Task description | Report only the number of lines in the following entries where the word "keeps" occurs.

══════════

-- ==== Sys2Proof/Laws/Ops.lean ====
section
/-! SUPPORT. What each shared operation may change: for every part it never touches, and for the registers outside its block,
one lemma that says it stays. -/

namespace Sys2Proof.Machine
open Sys2Proof

/-- What every round of a fold keeps, the fold keeps. -/
theorem foldl_keep {α β : Type} (g : Hub → β) (f : Hub → α → Hub) (hf : ∀ a x, g (f a x) = g a) (l : List α) (h : Hub) :
    g (l.foldl f h) = g h := by
  induction l generalizing h with
  | nil => rfl
  | cons x t ih => rw [List.foldl_cons, ih, hf]

/-- What every round over a list's own members keeps, the fold keeps. -/
theorem foldl_keep_mem {α β : Type} (g : Hub → β) (f : Hub → α → Hub) (l : List α) (hf : ∀ a, ∀ x ∈ l, g (f a x) = g a)
    (h : Hub) : g (l.foldl f h) = g h := by
  induction l generalizing h with
  | nil => rfl
  | cons x t ih =>
    rw [List.foldl_cons, ih (fun a y hy => hf a y (List.mem_cons_of_mem _ hy)), hf h x (List.mem_cons_self ..)]

theorem mem_dedup_of {l : List Nat} {x : Nat} (h : x ∈ dedup l) : x ∈ l := by
  have gen : ∀ (l a : List Nat), x ∈ l.foldl (fun a x => if a.contains x then a else a ++ [x]) a → x ∈ a ∨ x ∈ l := by
    intro l
    induction l with
    | nil => intro a ha; exact Or.inl ha
    | cons y t ih =>
      intro a ha
      rw [List.foldl_cons] at ha
      rcases ih _ ha with hm | hm
      · split at hm
        · exact Or.inl hm
        · rcases List.mem_append.1 hm with hm | hm
          · exact Or.inl hm
          · exact Or.inr (List.mem_cons.2 (Or.inl (List.mem_singleton.1 hm)))
      · exact Or.inr (List.mem_cons_of_mem _ hm)
  rcases gen l [] h with hm | hm
  · cases hm
  · exact hm

/-- A channel found by its producer list has a unit number. -/
theorem Hub.chansOf_lt (h : Hub) (code n : Nat) (hn : n ∈ h.chansOf code) : n < 256 := by
  obtain ⟨e, _, rfl⟩ := List.mem_map.1 (mem_dedup_of hn)
  exact Nat.mod_lt _ (by omega)

/-! ### `Hub.presentAt` -/

@[simp] theorem Hub.presentAt_cells (h : Hub) (n c : Nat) : (h.presentAt n c).cells = h.cells := by
  unfold Hub.presentAt; (repeat' split) <;> simp
@[simp] theorem Hub.presentAt_clk (h : Hub) (n c : Nat) : (h.presentAt n c).clk = h.clk := by
  unfold Hub.presentAt; (repeat' split) <;> simp
@[simp] theorem Hub.presentAt_ldr (h : Hub) (n c : Nat) : (h.presentAt n c).ldr = h.ldr := by
  unfold Hub.presentAt; (repeat' split) <;> simp
@[simp] theorem Hub.presentAt_host (h : Hub) (n c : Nat) : (h.presentAt n c).host = h.host := by
  unfold Hub.presentAt; (repeat' split) <;> simp
@[simp] theorem Hub.presentAt_sp (h : Hub) (n c : Nat) : (h.presentAt n c).sp = h.sp := by
  unfold Hub.presentAt; (repeat' split) <;> simp
@[simp] theorem Hub.presentAt_tw (h : Hub) (n c : Nat) : (h.presentAt n c).tw = h.tw := by
  unfold Hub.presentAt; (repeat' split) <;> simp
@[simp] theorem Hub.presentAt_ingress (h : Hub) (n c : Nat) : (h.presentAt n c).ingress = h.ingress := by
  unfold Hub.presentAt; (repeat' split) <;> simp
@[simp] theorem Hub.presentAt_ctx (h : Hub) (n c : Nat) : (h.presentAt n c).ctx = h.ctx := by
  unfold Hub.presentAt; (repeat' split) <;> simp
@[simp] theorem Hub.presentAt_stg (h : Hub) (n c : Nat) : (h.presentAt n c).stg = h.stg := by
  unfold Hub.presentAt; (repeat' split) <;> simp
@[simp] theorem Hub.presentAt_tile (h : Hub) (n c : Nat) : (h.presentAt n c).tile = h.tile := by
  unfold Hub.presentAt; (repeat' split) <;> simp
@[simp] theorem Hub.presentAt_evSeen (h : Hub) (n c : Nat) : (h.presentAt n c).evSeen = h.evSeen := by
  unfold Hub.presentAt; (repeat' split) <;> simp
@[simp] theorem Hub.presentAt_q (h : Hub) (n c : Nat) : (h.presentAt n c).q = h.q := by
  unfold Hub.presentAt; (repeat' split) <;> simp
@[simp] theorem Hub.presentAt_stock (h : Hub) (n c : Nat) : (h.presentAt n c).stock = h.stock := by
  unfold Hub.presentAt; (repeat' split) <;> simp
@[simp] theorem Hub.presentAt_stockFill (h : Hub) (n c : Nat) : (h.presentAt n c).stockFill = h.stockFill := by
  unfold Hub.presentAt; (repeat' split) <;> simp
@[simp] theorem Hub.presentAt_dbgHeld (h : Hub) (n c : Nat) : (h.presentAt n c).dbgHeld = h.dbgHeld := by
  unfold Hub.presentAt; (repeat' split) <;> simp
@[simp] theorem Hub.presentAt_ring (h : Hub) (n c : Nat) : (h.presentAt n c).ring = h.ring := by
  unfold Hub.presentAt; (repeat' split) <;> simp
@[simp] theorem Hub.presentAt_outbox (h : Hub) (n c : Nat) : (h.presentAt n c).outbox = h.outbox := by
  unfold Hub.presentAt; (repeat' split) <;> simp
@[simp] theorem Hub.presentAt_tb (h : Hub) (n c : Nat) : (h.presentAt n c).tb = h.tb := by
  unfold Hub.presentAt; (repeat' split) <;> simp
@[simp] theorem Hub.presentAt_trig (h : Hub) (n c : Nat) : (h.presentAt n c).trig = h.trig := by
  unfold Hub.presentAt; (repeat' split) <;> simp
@[simp] theorem Hub.presentAt_trg (h : Hub) (n c : Nat) : (h.presentAt n c).trg = h.trg := by
  unfold Hub.presentAt; (repeat' split) <;> simp
@[simp] theorem Hub.presentAt_tach (h : Hub) (n c : Nat) : (h.presentAt n c).tach = h.tach := by
  unfold Hub.presentAt; (repeat' split) <;> simp
@[simp] theorem Hub.presentAt_kt (h : Hub) (n c : Nat) : (h.presentAt n c).kt = h.kt := by
  unfold Hub.presentAt; (repeat' split) <;> simp
@[simp] theorem Hub.presentAt_flt (h : Hub) (n c : Nat) : (h.presentAt n c).flt = h.flt := by
  unfold Hub.presentAt; (repeat' split) <;> simp
@[simp] theorem Hub.presentAt_job (h : Hub) (n c : Nat) : (h.presentAt n c).job = h.job := by
  unfold Hub.presentAt; (repeat' split) <;> simp
@[simp] theorem Hub.presentAt_spc (h : Hub) (n c : Nat) : (h.presentAt n c).spc = h.spc := by
  unfold Hub.presentAt; (repeat' split) <;> simp
@[simp] theorem Hub.presentAt_fea (h : Hub) (n c : Nat) : (h.presentAt n c).fea = h.fea := by
  unfold Hub.presentAt; (repeat' split) <;> simp
@[simp] theorem Hub.presentAt_lim (h : Hub) (n c : Nat) : (h.presentAt n c).lim = h.lim := by
  unfold Hub.presentAt; (repeat' split) <;> simp
@[simp] theorem Hub.presentAt_link (h : Hub) (n c : Nat) : (h.presentAt n c).link = h.link := by
  unfold Hub.presentAt; (repeat' split) <;> simp
@[simp] theorem Hub.presentAt_cas (h : Hub) (n c : Nat) : (h.presentAt n c).cas = h.cas := by
  unfold Hub.presentAt; (repeat' split) <;> simp
@[simp] theorem Hub.presentAt_rad (h : Hub) (n c : Nat) : (h.presentAt n c).rad = h.rad := by
  unfold Hub.presentAt; (repeat' split) <;> simp
@[simp] theorem Hub.presentAt_hlt (h : Hub) (n c : Nat) : (h.presentAt n c).hlt = h.hlt := by
  unfold Hub.presentAt; (repeat' split) <;> simp
@[simp] theorem Hub.presentAt_sup (h : Hub) (n c : Nat) : (h.presentAt n c).sup = h.sup := by
  unfold Hub.presentAt; (repeat' split) <;> simp
@[simp] theorem Hub.presentAt_tbMet (h : Hub) (n c : Nat) : (h.presentAt n c).tbMet = h.tbMet := by
  unfold Hub.presentAt; (repeat' split) <;> simp
@[simp] theorem Hub.presentAt_metFollows (h : Hub) (n c : Nat) : (h.presentAt n c).metFollows = h.metFollows := by
  unfold Hub.presentAt; (repeat' split) <;> simp
@[simp] theorem Hub.presentAt_metFifo (h : Hub) (n c : Nat) : (h.presentAt n c).metFifo = h.metFifo := by
  unfold Hub.presentAt; (repeat' split) <;> simp
@[simp] theorem Hub.presentAt_metGap (h : Hub) (n c : Nat) : (h.presentAt n c).metGap = h.metGap := by
  unfold Hub.presentAt; (repeat' split) <;> simp
@[simp] theorem Hub.presentAt_cyc (h : Hub) (n c : Nat) : (h.presentAt n c).cyc = h.cyc := by
  unfold Hub.presentAt; (repeat' split) <;> simp
@[simp] theorem Hub.presentAt_asleep (h : Hub) (n c : Nat) : (h.presentAt n c).asleep = h.asleep := by
  unfold Hub.presentAt; (repeat' split) <;> simp
@[simp] theorem Hub.presentAt_free (h : Hub) (n c : Nat) : (h.presentAt n c).free = h.free := by
  unfold Hub.presentAt; (repeat' split) <;> simp
@[simp] theorem Hub.presentAt_cell (h : Hub) (n c : Nat) (i j k : Nat) : (h.presentAt n c).cell i j k = h.cell i j k := by
  unfold Hub.cell; rw [Hub.presentAt_cells]
@[simp] theorem Hub.presentAt_cf (h : Hub) (n c : Nat) (i j k lo len : Nat) : (h.presentAt n c).cf i j k lo len = h.cf i j k lo len := by
  unfold Hub.cf; rw [Hub.presentAt_cell]

theorem Hub.presentAt_reg (h : Hub) (n c : Nat) {a : Nat} (hn : n < 256) (ha : a < 0x180000 ∨ 0x1A0000 ≤ a) :
    (h.presentAt n c).reg a = h.reg a := by
  unfold Hub.presentAt
  split
  · split
    · exact Hub.reg_countSat_ne _ _ _ (by simp only [fEvCDropMuted, rEvCDrop]; omega)
    · rfl
  · rfl

/-! ### `Hub.presentChan` -/

@[simp] theorem Hub.presentChan_cells (h : Hub) (n : Nat) : (h.presentChan n).cells = h.cells := by
  unfold Hub.presentChan; simp
@[simp] theorem Hub.presentChan_clk (h : Hub) (n : Nat) : (h.presentChan n).clk = h.clk := by
  unfold Hub.presentChan; simp
@[simp] theorem Hub.presentChan_ldr (h : Hub) (n : Nat) : (h.presentChan n).ldr = h.ldr := by
  unfold Hub.presentChan; simp
@[simp] theorem Hub.presentChan_host (h : Hub) (n : Nat) : (h.presentChan n).host = h.host := by
  unfold Hub.presentChan; simp
@[simp] theorem Hub.presentChan_sp (h : Hub) (n : Nat) : (h.presentChan n).sp = h.sp := by
  unfold Hub.presentChan; simp
@[simp] theorem Hub.presentChan_tw (h : Hub) (n : Nat) : (h.presentChan n).tw = h.tw := by
  unfold Hub.presentChan; simp
@[simp] theorem Hub.presentChan_ingress (h : Hub) (n : Nat) : (h.presentChan n).ingress = h.ingress := by
  unfold Hub.presentChan; simp
@[simp] theorem Hub.presentChan_ctx (h : Hub) (n : Nat) : (h.presentChan n).ctx = h.ctx := by
  unfold Hub.presentChan; simp
@[simp] theorem Hub.presentChan_stg (h : Hub) (n : Nat) : (h.presentChan n).stg = h.stg := by
  unfold Hub.presentChan; simp
@[simp] theorem Hub.presentChan_tile (h : Hub) (n : Nat) : (h.presentChan n).tile = h.tile := by
  unfold Hub.presentChan; simp
@[simp] theorem Hub.presentChan_evSeen (h : Hub) (n : Nat) : (h.presentChan n).evSeen = h.evSeen := by
  unfold Hub.presentChan; simp
@[simp] theorem Hub.presentChan_q (h : Hub) (n : Nat) : (h.presentChan n).q = h.q := by
  unfold Hub.presentChan; simp
@[simp] theorem Hub.presentChan_stock (h : Hub) (n : Nat) : (h.presentChan n).stock = h.stock := by
  unfold Hub.presentChan; simp
@[simp] theorem Hub.presentChan_stockFill (h : Hub) (n : Nat) : (h.presentChan n).stockFill = h.stockFill := by
  unfold Hub.presentChan; simp
@[simp] theorem Hub.presentChan_dbgHeld (h : Hub) (n : Nat) : (h.presentChan n).dbgHeld = h.dbgHeld := by
  unfold Hub.presentChan; simp
@[simp] theorem Hub.presentChan_ring (h : Hub) (n : Nat) : (h.presentChan n).ring = h.ring := by
  unfold Hub.presentChan; simp
@[simp] theorem Hub.presentChan_outbox (h : Hub) (n : Nat) : (h.presentChan n).outbox = h.outbox := by
  unfold Hub.presentChan; simp
@[simp] theorem Hub.presentChan_tb (h : Hub) (n : Nat) : (h.presentChan n).tb = h.tb := by
  unfold Hub.presentChan; simp
@[simp] theorem Hub.presentChan_trig (h : Hub) (n : Nat) : (h.presentChan n).trig = h.trig := by
  unfold Hub.presentChan; simp
@[simp] theorem Hub.presentChan_trg (h : Hub) (n : Nat) : (h.presentChan n).trg = h.trg := by
  unfold Hub.presentChan; simp
@[simp] theorem Hub.presentChan_tach (h : Hub) (n : Nat) : (h.presentChan n).tach = h.tach := by
  unfold Hub.presentChan; simp
@[simp] theorem Hub.presentChan_kt (h : Hub) (n : Nat) : (h.presentChan n).kt = h.kt := by
  unfold Hub.presentChan; simp
@[simp] theorem Hub.presentChan_flt (h : Hub) (n : Nat) : (h.presentChan n).flt = h.flt := by
  unfold Hub.presentChan; simp
@[simp] theorem Hub.presentChan_job (h : Hub) (n : Nat) : (h.presentChan n).job = h.job := by
  unfold Hub.presentChan; simp
@[simp] theorem Hub.presentChan_spc (h : Hub) (n : Nat) : (h.presentChan n).spc = h.spc := by
  unfold Hub.presentChan; simp
@[simp] theorem Hub.presentChan_fea (h : Hub) (n : Nat) : (h.presentChan n).fea = h.fea := by
  unfold Hub.presentChan; simp
@[simp] theorem Hub.presentChan_lim (h : Hub) (n : Nat) : (h.presentChan n).lim = h.lim := by
  unfold Hub.presentChan; simp
@[simp] theorem Hub.presentChan_link (h : Hub) (n : Nat) : (h.presentChan n).link = h.link := by
  unfold Hub.presentChan; simp
@[simp] theorem Hub.presentChan_cas (h : Hub) (n : Nat) : (h.presentChan n).cas = h.cas := by
  unfold Hub.presentChan; simp
@[simp] theorem Hub.presentChan_rad (h : Hub) (n : Nat) : (h.presentChan n).rad = h.rad := by
  unfold Hub.presentChan; simp
@[simp] theorem Hub.presentChan_hlt (h : Hub) (n : Nat) : (h.presentChan n).hlt = h.hlt := by
  unfold Hub.presentChan; simp
@[simp] theorem Hub.presentChan_sup (h : Hub) (n : Nat) : (h.presentChan n).sup = h.sup := by
  unfold Hub.presentChan; simp
@[simp] theorem Hub.presentChan_tbMet (h : Hub) (n : Nat) : (h.presentChan n).tbMet = h.tbMet := by
  unfold Hub.presentChan; simp
@[simp] theorem Hub.presentChan_metFollows (h : Hub) (n : Nat) : (h.presentChan n).metFollows = h.metFollows := by
  unfold Hub.presentChan; simp
@[simp] theorem Hub.presentChan_metFifo (h : Hub) (n : Nat) : (h.presentChan n).metFifo = h.metFifo := by
  unfold Hub.presentChan; simp
@[simp] theorem Hub.presentChan_metGap (h : Hub) (n : Nat) : (h.presentChan n).metGap = h.metGap := by
  unfold Hub.presentChan; simp
@[simp] theorem Hub.presentChan_cyc (h : Hub) (n : Nat) : (h.presentChan n).cyc = h.cyc := by
  unfold Hub.presentChan; simp
@[simp] theorem Hub.presentChan_asleep (h : Hub) (n : Nat) : (h.presentChan n).asleep = h.asleep := by
  unfold Hub.presentChan; simp
@[simp] theorem Hub.presentChan_free (h : Hub) (n : Nat) : (h.presentChan n).free = h.free := by
  unfold Hub.presentChan; simp
@[simp] theorem Hub.presentChan_cell (h : Hub) (n : Nat) (i j k : Nat) : (h.presentChan n).cell i j k = h.cell i j k := by
  unfold Hub.cell; rw [Hub.presentChan_cells]
@[simp] theorem Hub.presentChan_cf (h : Hub) (n : Nat) (i j k lo len : Nat) : (h.presentChan n).cf i j k lo len = h.cf i j k lo len := by
  unfold Hub.cf; rw [Hub.presentChan_cell]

══════════

Exercise result | 2